The northern short-tailed Shrew (Blarina brevicauda) is a small mammal native to Eastern Canada and the North Eastern regions of the United States. This ancient, voracious insectivore with the metabolic rate of a hummingbird has adapted to survive the cold winters of its environment without needing to hibernate.
The northern short-tailed shrew secretes a venom from submaxillary glands in its lower jaw. The paralyzed prey item is then cached as a source of live food for future consumption. This is the only known mammal in North America that secretes a paralytic venom.
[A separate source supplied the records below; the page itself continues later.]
/-- Decoding (R111): total, and every word that is not an instruction is rejected by its reason. -/
def decode (w : IWord) : Except DecodeError Instr :=
  let rd := w.extractLsb' 21 5
  let rs1 := w.extractLsb' 16 5
  let rs2 := w.extractLsb' 11 5
  let fn := w.extractLsb' 0 11
  let imm := w.extractLsb' 0 16
  let vm := w.extractLsb' 8 3
  let kind := w.extractLsb' 6 2
  let fn6 := w.extractLsb' 0 6
  match (w.extractLsb' 26 6).toNat with
  | 0x01 => decAlu rd rs1 rs2 fn
  | 0x02 => .ok (.addi rd rs1 imm)
  | 0x03 => .ok (.andi rd rs1 imm)
  | 0x04 => .ok (.ori rd rs1 imm)
  | 0x05 => .ok (.xori rd rs1 imm)
  | 0x06 => .ok (.slti rd rs1 imm)
  | 0x07 => .ok (.sltiu rd rs1 imm)
  | 0x08 => decShift rd rs1 imm
  | 0x09 => accept (rs1 == 0) (.lui rd imm)
  | 0x0a => decMulDiv rd rs1 rs2 fn
  | 0x0b => .ok (.beq rd rs1 imm)
  | 0x0c => .ok (.bne rd rs1 imm)
  | 0x0d => .ok (.blt rd rs1 imm)
  | 0x0e => .ok (.bge rd rs1 imm)
  | 0x0f => .ok (.bltu rd rs1 imm)
  | 0x10 => .ok (.bgeu rd rs1 imm)
  | 0x11 => .ok (.jal (w.extractLsb' 0 26))
  | 0x12 => .ok (.jalr rd rs1 imm)
  | 0x13 => .ok (.ld ⟨rd, rs1, Req.ofBits (w.extractLsb' 14 2), isSet (w.extractLsb' 13 1), Size.ofBits (w.extractLsb' 11 2), fn⟩)
  | 0x14 => .ok (.st ⟨rd, rs1, Req.ofBits (w.extractLsb' 14 2), isSet (w.extractLsb' 13 1), Size.ofBits (w.extractLsb' 11 2), fn⟩)
  | 0x15 => decAtomic rd rs1 rs2 fn
  | 0x16 => decFullEmpty rd rs1 (w.extractLsb' 13 3) (w.extractLsb' 11 2) fn
  | 0x17 => decFence rd rs1 rs2 fn
  | 0x18 => decCsr rd rs1 imm
  | 0x19 => decTrap rd rs1 rs2 fn
  | 0x1a => decNet rd rs1 rs2 fn
  | 0x1b => decCopy rd rs1 rs2 fn
  | 0x1c => decObject rd rs1 rs2 fn
  | 0x20 => decConfig rd rs1 rs2 fn
  | 0x21 => decVInt rd rs1 rs2 vm kind fn6
  | 0x22 => decVLogic rd rs1 rs2 vm kind fn6
  | 0x23 => decVMask rd rs1 rs2 vm kind fn6
  | 0x24 => decVAssoc rd rs1 rs2 vm kind fn6
  | 0x25 => decVFp rd rs1 rs2 vm kind fn6
  | 0x26 => decVCvt rd rs1 rs2 vm kind fn6
  | 0x27 => decVRed rd rs1 rs2 vm kind fn6
  | 0x28 => decVPerm rd rs1 rs2 vm kind fn6
  | 0x29 => .ok (.vidx rd (w.extractLsb' 10 11) (w.extractLsb' 0 10))
  | 0x2a => decVMem false rd rs1 rs2 vm kind (w.extractLsb' 4 2) (w.extractLsb' 3 1) (w.extractLsb' 0 3)
  | 0x2b => decVMem true rd rs1 rs2 vm kind (w.extractLsb' 4 2) (w.extractLsb' 3 1) (w.extractLsb' 0 3)
  | 0x2c => decVAmo rd rs1 rs2 vm kind fn6
  | 0x2d => decVSync rd rs1 rs2 vm kind fn6
  | 0x2e => decVMatrix rd rs1 rs2 vm kind fn6
  | 0x2f => decTile (w.extractLsb' 23 3) (w.extractLsb' 18 5) (w.extractLsb' 13 5) (w.extractLsb' 8 5) (w.extractLsb' 0 8)
  | 0x3c => .ok (decHint .h3c (w.extractLsb' 0 26))
  | 0x3d => .ok (decHint .h3d (w.extractLsb' 0 26))
  | 0x3e => .ok (decHint .h3e (w.extractLsb' 0 26))
  | _ => .error .unallocated

/-- The instruction at four bytes in ascending addresses, little-endian (R4, R108). -/
def decodeBytes (b0 b1 b2 b3 : Byte) : Except DecodeError Instr := decode (b3 ++ b2 ++ b1 ++ b0)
Professor Stewart, Chief Scientific Officer (CSO) of Soricimed, discovered the paralytic compound in the venom of the northern short-tailed shrew. At the time of the discovery, Professor Stewart was teaching at Mount Allison University in Sackville, New Brunswick, Canada. He and his colleagues were the first to purify, characterize and synthesize this paralytic toxin. It was found to be a unique peptide that inhibits sodium channels in nerves and suggested potential for a non-opioid pain treatment. Professor Stewart named this protein Soricidin, and with this Soricimed Biopharma Inc. was founded.
Further research on Soricidin led to the identification of two unique biological functions within the peptide – a domain that is paralytic and a second domain that is anti-cancerous.
Further research on Soricidin led to the identification of two unique biological functions within this peptide – a domain that is paralytic and a second domain that is anti-cancerous.
The target of the anti-cancer activity of Soricidin was discovered by Soricimed to be the calcium ion channel known as TRPV6. Solid tumor cancers produce large amounts of this channel which plays a key role in cancer cell growth, proliferation and metastases and thus represents a compelling target for the development of new cancer treatments.
Further characterization of the anti-cancer domain of Soricidin led to the identification of a subset of small peptides that are highly selective inhibitors of TRPV6 and candidates for development as anti-cancer therapeutics.